### Problem details
In the entries below, every line with the string "fuses" is to be reported.

Stored data entries
-- ==== Sys2Proof/Tests/Slice0.lean ====
section
/-! SUPPORT. Tests: the checks of WellFormed, words of syllables, and states that meet the premises of the statements. -/

namespace Sys2Proof

open Machine

/-- Thread 0 of core 0 changed. -/
def Machine.State.with0 (s : State) (f : Thread → Thread) : State := s.modTh 0 0 f

/-- A store-buffer entry for the cell `a`. -/
def Tests.entry (a : Cell) : SEntry := { id := 0, th := 0, a := a, size := .cell, v := 9 }

/-- A state with one store in the buffer of core 0. -/
def Machine.State.stored (s : State) (a : Cell) : State := s.modCore 0 (fun k => { k with sb := [Tests.entry a], sbNext := 1 })

namespace Tests

/-- The OTP with `w` in each copy of the thermometer. -/
def fuses (w : BitVec 39) : Mem 39 := if w = 0 then [] else [(0, w), (1, w), (2, w)]

/-- A lane user that holds a payload with word 0 `w`. -/
def lane (w : BitVec 32) : LaneUser := { lastGood := some (1, [w]), held := some (1, [w]) }

/-- The device running in life-cycle state `l`, thermometer `w`, every core enabled, the host's bus open. -/
def on (l : BitVec 32) (w : BitVec 39) : State :=
  { pw := { life := .running, start := { s1 := true, s2 := true, s3 := true, s4 := true, s5 := true, s6 := true, s7 := true, s8 := true,
                                         s9 := true, s11 := true } },
    hs := { otp := { norm := fuses w, strict := fuses w, done := true },
            lanes := { f := lane l, p := lane l, coreMask := some 0 } },
    fl := { linkReady := true, bme := true } }

/-- Thread 0 of core 0 about to issue `w` at 0x100, its window `xs` with the head on top. -/
def due (w : Syl) (xs : List Cell) : State :=
  (on 1 1).modTh 0 0 (fun u =>
    { u with st := .ready, pc := 0x100, w := xs.length, win := Vector.ofFn (fun i => xs.reverse.getD i.val 0),
             buf := some { line := 0x10, data := Tab.fill 16 w } })

/-- What `Due` asks, as a check. -/
def dueB (s : State) (w : Syl) : Bool :=
  s.mayIssue 0 0 && progMapped (s.th 0 0).pc.toNat && decide ((s.th 0 0).fetched = some w) &&
  (List.range 8).all (fun i => !((s.core 0).wp.get i).ctl.getLsbD 0) && ((s.th 0 0).lockN.isNone || (s.th 0 0).lockN == some 1)

theorem due_of (s : State) (w : Syl) (h : dueB s w = true) : Due s 0 0 w := by
  simp only [dueB, Bool.and_eq_true, decide_eq_true_eq, List.all_eq_true, List.mem_range, Bool.not_eq_true'] at h
  refine ⟨h.1.1.1.1, h.1.1.1.2, h.1.1.2, h.1.2, fun _ n hn => ?_⟩
  have := h.2
  rw [hn] at this
  simp at this
  omega

/-- A zero-operand syllable is due on thread 0 of core 0 with its operands there. -/
def Ready (s : State) (k : BitVec 8) (need net : Nat) : Prop := DueOp s 0 0 k ∧ (s.th 0 0).winCheck need net = .ok

def readyB (s : State) (k : BitVec 8) (need net : Nat) : Bool :=
  dueB s (opWord k) && decide ((s.th 0 0).pk = 0) && ((s.th 0 0).lockN.isNone || (s.th 0 0).lockN == some 1 && k == 0x4D) &&
  decide ((s.th 0 0).winCheck need net = .ok)

theorem ready_of (s : State) (k : BitVec 8) (need net : Nat) (h : readyB s k need net = true) : Ready s k need net := by
  simp only [readyB, Bool.and_eq_true, decide_eq_true_eq, Bool.or_eq_true, Option.isNone_iff_eq_none, beq_iff_eq] at h
  refine ⟨{ toDue := due_of s _ h.1.1.1, noPfx := h.1.1.2, noSeq := fun hk => ?_ }, h.2⟩
  rcases h.1.2 with e | ⟨_, e⟩
  · exact e
  · subst e; simp at hk

/-! Words written out from Tables 4.1 and 4.6 to 4.14 (the OP row of each family, in binary). -/

theorem test_decode_short : decodeSyl 2 1 0b000000000101 = .lit 2 1 5 ∧ decodeSyl 2 1 0b010000000011 = .call 2 1 3 ∧
    decodeSyl 2 1 0b011111111111 = .jmp 2 1 0x1FF ∧ decodeSyl 2 1 0b101110000001 = .bcc 2 1 0xE 1 ∧
    decodeSyl 2 1 0b110010000011 = .clrb 2 1 3 ∧ decodeSyl 2 1 0b111010000000 = .pfx 2 1 0x80 := by decide
theorem test_decode_stack : decodeSyl 0 0 0b111100000011 = .swap 0 0 ∧ decodeSyl 0 0 0b111100001100 = .tor 0 0 := by decide
theorem test_decode_arith : decodeSyl 0 0 0b111100010001 = .sub 0 0 ∧ decodeSyl 0 0 0b111100110010 = .mac 0 0 := by decide
theorem test_decode_logic : decodeSyl 0 0 0b111100100111 = .rol 0 0 ∧ decodeSyl 0 0 0b111100111001 = .tli 0 0 := by decide
theorem test_decode_memory : decodeSyl 0 0 0b111101000110 = .st2 0 0 ∧ decodeSyl 0 0 0b111101001100 = .lck 0 0 := by decide
theorem test_decode_bits : decodeSyl 0 0 0b111101010101 = .putb 0 0 ∧ decodeSyl 0 0 0b111101011101 = .waitn 0 0 := by decide
theorem test_decode_control : decodeSyl 0 0 0b111101011011 = .rete 0 0 ∧ decodeSyl 0 0 0b111101100011 = .swapctx 0 0 := by decide
theorem test_decode_logs : decodeSyl 0 0 0b111101110010 = .lemb 0 0 ∧ decodeSyl 0 0 0b111101110110 = .etrig 0 0 := by decide
theorem test_decode_open : decodeSyl 0 0 0b111111000000 = .openCode 0 0 0 ∧ decodeSyl 0 0 0b111110111111 = .unassignedOp 0 0 0xBF := by decide

/-! An ill-formed term for each check of WellFormed. -/

theorem test_wf_unassigned : (Instr.unassignedOp 0 0 0x00).wf = false ∧ (Instr.unassignedOp 0 0 0x3A).wf = true := by decide
theorem test_wf_channel : (Instr.channelSample 48).wf = false ∧ (Instr.channelSample 47).wf = true := by decide
theorem test_wf_can :
    (Instr.canFrame 0 { id := 2048, ide := false, fdf := false, brs := false, esi := false, rtr := false, dlc := 0, data := [] } true).wf = false ∧
    (Instr.canFrame 0 { id := 1, ide := false, fdf := false, brs := true, esi := false, rtr := false, dlc := 0, data := [] } true).wf = false ∧
    (Instr.canFrame 0 { id := 1, ide := false, fdf := false, brs := false, esi := false, rtr := false, dlc := 9, data := [1] } true).wf = false ∧
    (Instr.canFrame 0 { id := 1, ide := false, fdf := true, brs := false, esi := false, rtr := true, dlc := 0, data := [] } true).wf = false := by decide
theorem test_wf_object : (Instr.captureObjectWrite (.channel 48 0) 0).wf = false ∧ (Instr.captureObjectWrite (.spi 24 0) 0).wf = false ∧
    (Instr.captureObjectWrite (.can 0 7) 0).wf = false ∧ (Instr.captureObjectWrite (.th 0 3) 0).wf = false ∧
    (Instr.captureObjectWrite (.cf 0 5) 0).wf = false ∧ (Instr.captureObjectWrite (.gpio 3) 0).wf = false := by decide
theorem test_wf_register : (Instr.registerWrite (.bar 2 0xF 0)).wf = false ∧ (Instr.registerWrite (.bar64 4 0)).wf = false ∧
    (Instr.registerWrite (.cell2 0 1 0)).wf = false := by decide
theorem test_wf_answers : (Instr.pollComplete (some [1])).wf = false ∧ (Instr.descriptorReadComplete 0 (some [1])).wf = false ∧
    (Instr.bqFetchComplete 0 (some [])).wf = false := by decide

/-! One step of a command, from the queue. -/

theorem test_idle_step : ∃ s', step (on 1 1) = .next s' ∧ s'.pil.ph.clk = 1 ∧ s'.pending = [] :=
  ⟨_, rfl, by decide +kernel, by decide +kernel⟩
theorem test_add_step : ∃ s', step { due 0xF10 [3, 4] with pending := [.add 0 0] } = .next s' ∧ (s'.th 0 0).top 0 = 7 ∧ (s'.th 0 0).w = 1 :=
  ⟨_, rfl, by decide, by decide⟩

/-! States and operands that meet the premises of each statement (met_<statement>). -/

/-- A state that meets the invariant. -/
theorem on_inv : (on 1 1).Inv := { mems := by decide, fuses := fun a => BitVec.and_not_self _ }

### Result for this task
def fuses (w : BitVec 39) : Mem 39 := if w = 0 then [] else [(0, w), (1, w), (2, w)]
    hs := { otp := { norm := fuses w, strict := fuses w, done := true },
theorem on_inv : (on 1 1).Inv := { mems := by decide, fuses := fun a => BitVec.and_not_self _ }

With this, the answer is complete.